2020-09-01 Thread Yuanbo Liu (Jira)


[ 
https://issues.apache.org/jira/browse/YARN-10393?page=com.atlassian.jira.plugin.system.issuetabpanels:comment-tabpanel=17188358#comment-17188358
 ] 

Yuanbo Liu commented on YARN-10393:
---

[~adam.antal] Thanks for your comments. I misunderstood [~Jim_Brennan] 's 
solution.  
+1 for that. 

BTW, the normal calculation between requestID and responseID would be 

responseID == requestID + 1
{code:java}
// code placeholder
if (responseId != lastHeartbeatID + 1) {
   pendingCompletedContainers.clear();
}
{code}
correct me if I'm wrong.

 

[~wzzdreamer] What's your thoughts about the solution?

> MR job live lock caused by completed state container leak in heartbeat 
> between node manager and RM
> --
>
> Key: YARN-10393
> URL: https://issues.apache.org/jira/browse/YARN-10393
> Project: Hadoop YARN
>  Issue Type: Bug
>  Components: nodemanager, yarn
>Affects Versions: 2.6.1, 2.7.2, 2.6.2, 3.0.0, 2.9.2, 3.3.0, 3.2.1, 3.1.3, 
> 3.4.0
>Reporter: zhenzhao wang
>Assignee: zhenzhao wang
>Priority: Major
>
> This was a bug we had seen multiple times on Hadoop 2.6.2. And the following 
> analysis is based on the core dump, logs, and code in 2017 with Hadoop 2.6.2. 
> We hadn't seen it after 2.9 in our env. However, it was because of the RPC 
> retry policy change and other changes. There's still a possibility even with 
> the current code if I didn't miss anything.
> *High-level description:*
>  We had seen a starving mapper issue several times. The MR job stuck in a 
> live lock state and couldn't make any progress. The queue is full so the 
> pending mapper can’t get any resource to continue, and the application master 
> failed to preempt the reducer, thus causing the job to be stuck. The reason 
> why the application master didn’t preempt the reducer was that there was a 
> leaked container in assigned mappers. The node manager failed to report the 
> completed container to the resource manager.
> *Detailed steps:*
>  
>  # Container_1501226097332_249991_01_000199 was assigned to 
> attempt_1501226097332_249991_m_95_0 on 2017-08-08 16:00:00,417.
> {code:java}
> appmaster.log:6464:2017-08-08 16:00:00,417 INFO [RMCommunicator Allocator] 
> org.apache.hadoop.mapreduce.v2.app.rm.RMContainerAllocator: Assigned 
> container container_1501226097332_249991_01_000199 to 
> attempt_1501226097332_249991_m_95_0
> {code}
>  # The container finished on 2017-08-08 16:02:53,313.
> {code:java}
> yarn-mapred-nodemanager-.log.1:2017-08-08 16:02:53,313 INFO 
> org.apache.hadoop.yarn.server.nodemanager.containermanager.container.Container:
>  Container container_1501226097332_249991_01_000199 transitioned from RUNNING 
> to EXITED_WITH_SUCCESS
> yarn-mapred-nodemanager-.log.1:2017-08-08 16:02:53,313 INFO 
> org.apache.hadoop.yarn.server.nodemanager.containermanager.launcher.ContainerLaunch:
>  Cleaning up container container_1501226097332_249991_01_000199
> {code}
>  # The NodeStatusUpdater go an exception in the heartbeat on 2017-08-08 
> 16:07:04,238. In fact, the heartbeat request is actually handled by resource 
> manager, however, the node manager failed to receive the response.
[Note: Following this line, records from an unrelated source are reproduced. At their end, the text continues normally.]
-- ==== Sys2Proof/Tests/Slice0.lean ====
section
/-! SUPPORT. A well-formedness smoke test, a few checks of the encodings on fixed values taken from the spec, and, for every statement of
`Certificates/Slice0/Obligations.lean` with hypotheses, states and operands that meet them together (`wit_…`). -/

namespace Sys2Proof.Tests

open Sys2Proof Sys2Proof.Machine

/-- A block out of cold reset, otherwise as after reset. -/
def up : State := { State.reset with boot := { State.reset.boot with inReset := false } }
/-- A secure access of slot 0. -/
def slot0 : Access := { slot := 0, sec := true }
/-- A block with a key store and every link enabled. -/
def keyed : State := { up with
  life := { up.life with otp := [(0x0A, 1)], keys := some { certChain := [0] } }, straps := { up.straps with links := 255 }
  wch := { up.wch with eff := { up.wch.eff with linkEn := 255 } } }

def inEpoch0 : State := { up with
  gnd := { up.gnd with tiles := [(2, { state := 0, part := 0, logical := 2 })] }, sents := [(2, { attached := true })]
  parts := [(0, { valid := true, state := 2, epoch := 7, count := 1 })], epochs := [{ id := 7 }] }
def aTag : TagCmd := {
  cslot := 1, ctx := 0, seq := 1, opc := 1, subop := 0, fmt := 0, dup := false, cPresent := false, maskPresent := false
  collValid := false, phase := 0, layer := 0, oper := 0, coll := 0, m := 1, n := 1, k := 1, bytes := 64 }
theorem draw_lt (s : State) (p : Nat) (t : TagCmd) : drawOf s p t < 2 ^ 32 := Nat.mod_lt _ (by decide)
def captured : State := { inEpoch0 with
  sents := [(2, { attached := true, cmds := [(1, { tag := aTag, capture := some 0 })] })]
  cpy := { up.cpy with captures := [(0, { port := 2, tag := aTag })], nextCap := 1 } }
def duplexing : State := { inEpoch0 with
  sents := [(2, { attached := true, cmds := [(1, { tag := aTag, dupIdx := some 0, resp := 2 })] })]
  cpy := { up.cpy with duplexes := [(0, { port := 2, partner := 3, seq := 1, tag := { aTag with m := 64, n := 64 } })], nextDup := 1 } }
def aBeat : TapBeat := { cslot := 1, stream := 0, offset := 0, bytes := 64, last := false, data := [] }
def tallying (x : Tally) : State := { inEpoch0 with
  build := { up.build with taps := 4 }, epochs := [{ id := 7, parent := 2, children := [0, 1] }]
  dgt := { up.dgt with tally := [x] } }
def aTally : Tally := { epoch := 7, coll := 1, step := 2, seg := 0, reported := [1] }
def holding (h : Hold) (strokes : Nat) : State := { inEpoch0 with
  scr := { up.scr with hold := some h }, stk := { up.stk with stroke := strokes }, boot := { up.boot with ready := true }
  gnd := { inEpoch0.gnd with golden := [{ pattern := 3, kind := 3, enabled := true, reference := some 9 }] } }
/-- Slices allowed. -/
def screening : State := { holding {} 5 with
  scr := { up.scr with cfg := { up.scr.cfg with slicesEn := true, analogEn := true } }
  life := { up.life with otp := [(0x0A, 1)] }
  pwr := { up.pwr with shedSlices := false, witness := false } }
/-- A block whose first link has the given state. -/
def oneLink (k : Link) : State := { keyed with wch := { keyed.wch with links := [(0, k)] }, stk := { keyed.stk with ticked := true, stroke := 20000, source := 1, state := 2 } }
/-- A flit of a class that is not defined. -/
def aFlit : Flit := {
  cls := 6, mode := 0, lseq := 0, ack := 0, dest := 0, src := 0, ttl := 0, epoch := 0, bypass := false
  msg := .xport { epoch := 0, coll := 0, step := 0, hostLink := 0, seq := 0, sender := 0, digest := 0, elems := 0 } }
/-- A block whose slot 1 has a channel 0 as given. -/
def boxed (m : Mbx) : State := { up with mbxs := [(2, m)] }
/-- An access of slot 1. -/
def slot1 : Access := { slot := 1, sec := false }

theorem wit_ColdReset : (∃ s : State, s.boot.inReset = true) ∧ (∃ s : State, s.boot.inReset = false) :=
  ⟨⟨State.reset, by decide⟩, ⟨up, by decide⟩⟩

theorem wit_Core : ∃ (s : State) (a : Access) (v : Word), reaches s a aPwrReset = true ∧ fbit v 63 = true ∧ fbit v 62 = false ∧
    domainReset s 2 = false ∧ s.boot.inReset = false ∧ s.pwr.clockLost = false := ⟨up, slot0, 0x8000000000000000, by decide⟩

theorem wit_Control : ∃ (s : State) (a : Access) (v : Word), reaches s a aPwrReset = true ∧ fbit v 62 = true ∧ fbit v 63 = false ∧
    domainReset s 3 = false ∧ s.boot.inReset = false := ⟨up, slot0, 0x4000000000000000, by decide⟩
Let’s 
> assume the heartBeatResponseId=$hid in node manager. According to our current 
> configuration, next heartbeat will be 10s later.
> {code:java}
> 2017-08-08 16:07:04,238 ERROR 
> org.apache.hadoop.yarn.server.nodemanager.NodeStatusUpdaterImpl: Caught 
> exception in status-updater
> java.io.IOException: Failed on local exception: java.io.IOException: 
> Connection reset by peer; Host Details : local host is: ; destination host 
> is: XXX
> at org.apache.hadoop.net.NetUtils.wrapException(NetUtils.java:772)
> at org.apache.hadoop.ipc.Client.call(Client.java:1472)
> at org.apache.hadoop.ipc.Client.call(Client.java:1399)
> at 
> org.apache.hadoop.ipc.ProtobufRpcEngine$Invoker.invoke(ProtobufRpcEngine.java:232)
> at com.sun.proxy.$Proxy33.nodeHeartbeat(Unknown Source)
> at 
> org.apache.hadoop.yarn.server.api.impl.pb.client.ResourceTrackerPBClientImpl.nodeHeartbeat(ResourceTrackerPBClientImpl.java:80)
> at sun.reflect.GeneratedMethodAccessor61.invoke(Unknown Source)
> at 
> sun.reflect.DelegatingMethodAccessorImpl.invoke(DelegatingMethodAccessorImpl.java:43)
> at java.lang.reflect.Method.invoke(Method.java:606)
> at 
> org.apache.hadoop.io.retry.RetryInvocationHandler.invokeMethod(RetryInvocationHandler.java:187)
> at 
> org.apache.hadoop.io.retry.RetryInvocationHandler.invoke(RetryInvocationHandler.java:102)
> at com.sun.proxy.$Proxy34.nodeHeartbeat(Unknown Source)
> at 
> org.apache.hadoop.yarn.server.nodemanager.NodeStatusUpdaterImpl$1.run(NodeStatusUpdaterImpl.java:597)
> at 

[jira] [Commented] (YARN-10393) MR job live lock caused by completed state container leak in heartbeat between node manager and RM

2020-09-01 Thread Adam Antal (Jira)


[ 
https://issues.apache.org/jira/browse/YARN-10393?page=com.atlassian.jira.plugin.system.issuetabpanels:comment-tabpanel=17188306#comment-17188306
 ] 

Adam Antal commented on YARN-10393:
---

Thanks for the discussion above, I think we've seen several approaches there.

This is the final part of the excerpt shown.